- What you are asked to do -
Pull every line holding the word "linkTel" out of the data and copy it.

==== Stored data ====

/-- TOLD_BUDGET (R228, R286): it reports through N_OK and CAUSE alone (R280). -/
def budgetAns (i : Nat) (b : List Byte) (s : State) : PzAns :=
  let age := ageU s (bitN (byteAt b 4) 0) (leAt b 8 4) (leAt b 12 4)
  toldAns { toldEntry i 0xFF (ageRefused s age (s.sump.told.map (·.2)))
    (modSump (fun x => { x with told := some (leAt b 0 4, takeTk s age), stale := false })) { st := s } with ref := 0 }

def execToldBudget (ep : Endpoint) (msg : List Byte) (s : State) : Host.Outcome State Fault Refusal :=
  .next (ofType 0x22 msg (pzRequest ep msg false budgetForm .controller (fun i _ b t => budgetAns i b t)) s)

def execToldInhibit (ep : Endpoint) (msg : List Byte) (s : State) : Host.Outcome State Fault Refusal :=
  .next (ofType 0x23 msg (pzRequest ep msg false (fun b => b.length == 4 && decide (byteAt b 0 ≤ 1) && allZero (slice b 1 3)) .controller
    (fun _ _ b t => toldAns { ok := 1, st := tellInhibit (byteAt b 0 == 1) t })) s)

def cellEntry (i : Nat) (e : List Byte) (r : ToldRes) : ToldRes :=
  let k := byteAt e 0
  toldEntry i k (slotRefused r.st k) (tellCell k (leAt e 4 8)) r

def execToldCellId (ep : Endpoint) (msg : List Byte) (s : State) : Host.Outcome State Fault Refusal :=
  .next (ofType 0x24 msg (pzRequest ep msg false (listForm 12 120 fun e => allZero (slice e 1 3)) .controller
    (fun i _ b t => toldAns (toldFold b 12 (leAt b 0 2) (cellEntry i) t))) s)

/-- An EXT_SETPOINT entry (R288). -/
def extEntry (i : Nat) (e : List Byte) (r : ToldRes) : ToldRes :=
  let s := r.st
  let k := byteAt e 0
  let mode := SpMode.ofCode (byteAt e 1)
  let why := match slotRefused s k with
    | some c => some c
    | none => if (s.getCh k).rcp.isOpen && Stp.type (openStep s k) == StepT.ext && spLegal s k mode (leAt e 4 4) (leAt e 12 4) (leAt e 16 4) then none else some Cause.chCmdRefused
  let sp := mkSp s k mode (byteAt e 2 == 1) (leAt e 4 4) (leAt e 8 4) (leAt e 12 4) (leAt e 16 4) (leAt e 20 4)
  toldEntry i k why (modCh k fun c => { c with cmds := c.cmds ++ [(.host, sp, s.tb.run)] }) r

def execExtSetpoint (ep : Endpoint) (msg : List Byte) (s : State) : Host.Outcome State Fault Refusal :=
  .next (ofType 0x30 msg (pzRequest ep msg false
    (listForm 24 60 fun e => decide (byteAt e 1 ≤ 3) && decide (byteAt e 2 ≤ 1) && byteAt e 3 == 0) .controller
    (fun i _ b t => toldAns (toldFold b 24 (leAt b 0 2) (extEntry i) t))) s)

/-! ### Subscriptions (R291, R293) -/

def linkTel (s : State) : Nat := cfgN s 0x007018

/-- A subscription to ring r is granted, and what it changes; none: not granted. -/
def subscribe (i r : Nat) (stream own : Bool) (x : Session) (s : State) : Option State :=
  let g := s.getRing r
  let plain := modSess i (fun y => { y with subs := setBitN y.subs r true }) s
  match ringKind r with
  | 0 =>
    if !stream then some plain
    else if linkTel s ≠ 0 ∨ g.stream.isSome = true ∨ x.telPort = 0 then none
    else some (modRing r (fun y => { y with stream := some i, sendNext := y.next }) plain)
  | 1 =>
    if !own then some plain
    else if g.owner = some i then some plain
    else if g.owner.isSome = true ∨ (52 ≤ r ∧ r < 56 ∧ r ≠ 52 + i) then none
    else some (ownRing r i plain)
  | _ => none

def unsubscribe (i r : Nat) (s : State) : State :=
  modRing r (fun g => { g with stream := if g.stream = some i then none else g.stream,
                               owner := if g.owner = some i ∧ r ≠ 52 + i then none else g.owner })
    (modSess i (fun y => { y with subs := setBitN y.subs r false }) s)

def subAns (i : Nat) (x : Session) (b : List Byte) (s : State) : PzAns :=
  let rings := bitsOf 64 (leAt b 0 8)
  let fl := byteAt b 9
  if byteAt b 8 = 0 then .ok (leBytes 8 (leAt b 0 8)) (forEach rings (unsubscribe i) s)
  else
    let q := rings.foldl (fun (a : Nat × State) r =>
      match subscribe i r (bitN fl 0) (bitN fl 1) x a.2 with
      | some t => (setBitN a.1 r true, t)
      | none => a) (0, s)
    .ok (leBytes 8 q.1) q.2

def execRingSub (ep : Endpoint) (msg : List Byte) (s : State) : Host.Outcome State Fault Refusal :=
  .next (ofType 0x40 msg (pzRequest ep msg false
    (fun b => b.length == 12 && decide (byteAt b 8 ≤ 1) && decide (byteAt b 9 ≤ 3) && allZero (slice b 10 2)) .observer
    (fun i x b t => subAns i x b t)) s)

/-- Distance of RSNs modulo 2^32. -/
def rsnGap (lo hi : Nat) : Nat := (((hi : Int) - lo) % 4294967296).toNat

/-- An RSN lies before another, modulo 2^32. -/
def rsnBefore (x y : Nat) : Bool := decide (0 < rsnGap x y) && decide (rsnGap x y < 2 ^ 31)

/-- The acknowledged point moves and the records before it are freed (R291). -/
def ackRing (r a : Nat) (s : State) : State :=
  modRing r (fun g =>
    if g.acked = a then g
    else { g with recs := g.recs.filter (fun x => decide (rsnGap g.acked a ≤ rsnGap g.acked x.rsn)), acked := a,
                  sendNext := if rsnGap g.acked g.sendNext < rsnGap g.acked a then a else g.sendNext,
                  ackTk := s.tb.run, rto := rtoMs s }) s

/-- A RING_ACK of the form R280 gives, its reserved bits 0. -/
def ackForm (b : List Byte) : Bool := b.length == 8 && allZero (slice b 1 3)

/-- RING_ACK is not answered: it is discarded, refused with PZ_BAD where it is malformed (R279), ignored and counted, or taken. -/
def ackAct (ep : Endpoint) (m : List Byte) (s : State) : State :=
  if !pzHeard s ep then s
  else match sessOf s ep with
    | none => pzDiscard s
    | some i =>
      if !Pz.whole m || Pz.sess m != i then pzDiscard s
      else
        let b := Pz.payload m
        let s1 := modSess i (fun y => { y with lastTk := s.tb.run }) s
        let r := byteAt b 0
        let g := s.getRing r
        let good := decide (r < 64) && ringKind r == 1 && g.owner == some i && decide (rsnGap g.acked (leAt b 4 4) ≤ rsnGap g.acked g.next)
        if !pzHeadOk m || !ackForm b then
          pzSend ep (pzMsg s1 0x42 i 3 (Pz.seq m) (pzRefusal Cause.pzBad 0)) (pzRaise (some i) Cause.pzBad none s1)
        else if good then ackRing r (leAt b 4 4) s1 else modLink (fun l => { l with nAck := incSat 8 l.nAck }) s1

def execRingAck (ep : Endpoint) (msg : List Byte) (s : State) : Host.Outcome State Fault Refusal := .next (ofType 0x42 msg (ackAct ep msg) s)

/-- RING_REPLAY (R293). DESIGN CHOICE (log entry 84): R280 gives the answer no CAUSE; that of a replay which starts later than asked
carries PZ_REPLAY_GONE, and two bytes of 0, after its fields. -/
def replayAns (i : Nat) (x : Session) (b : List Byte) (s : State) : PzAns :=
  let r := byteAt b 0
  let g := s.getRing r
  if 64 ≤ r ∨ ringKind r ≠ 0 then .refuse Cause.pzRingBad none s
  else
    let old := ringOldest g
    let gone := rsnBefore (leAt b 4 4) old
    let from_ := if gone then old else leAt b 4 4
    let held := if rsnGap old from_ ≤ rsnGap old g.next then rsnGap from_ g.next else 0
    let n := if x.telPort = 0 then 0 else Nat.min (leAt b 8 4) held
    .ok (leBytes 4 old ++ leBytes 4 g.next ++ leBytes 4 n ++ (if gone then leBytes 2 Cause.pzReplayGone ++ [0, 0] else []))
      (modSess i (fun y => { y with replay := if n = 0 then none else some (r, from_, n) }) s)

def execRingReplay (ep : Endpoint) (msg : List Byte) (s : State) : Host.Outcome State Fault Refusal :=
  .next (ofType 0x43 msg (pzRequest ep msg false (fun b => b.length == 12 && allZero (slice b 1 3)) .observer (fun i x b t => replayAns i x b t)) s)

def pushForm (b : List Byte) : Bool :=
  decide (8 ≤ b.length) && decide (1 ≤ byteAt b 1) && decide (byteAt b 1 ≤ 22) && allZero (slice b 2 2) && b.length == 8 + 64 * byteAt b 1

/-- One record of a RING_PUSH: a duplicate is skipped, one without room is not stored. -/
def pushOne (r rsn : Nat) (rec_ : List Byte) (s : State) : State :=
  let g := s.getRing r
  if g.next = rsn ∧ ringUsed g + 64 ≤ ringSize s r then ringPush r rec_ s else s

====

- Answer -
def linkTel (s : State) : Nat := cfgN s 0x007018
    else if linkTel s ≠ 0 ∨ g.stream.isSome = true ∨ x.telPort = 0 then none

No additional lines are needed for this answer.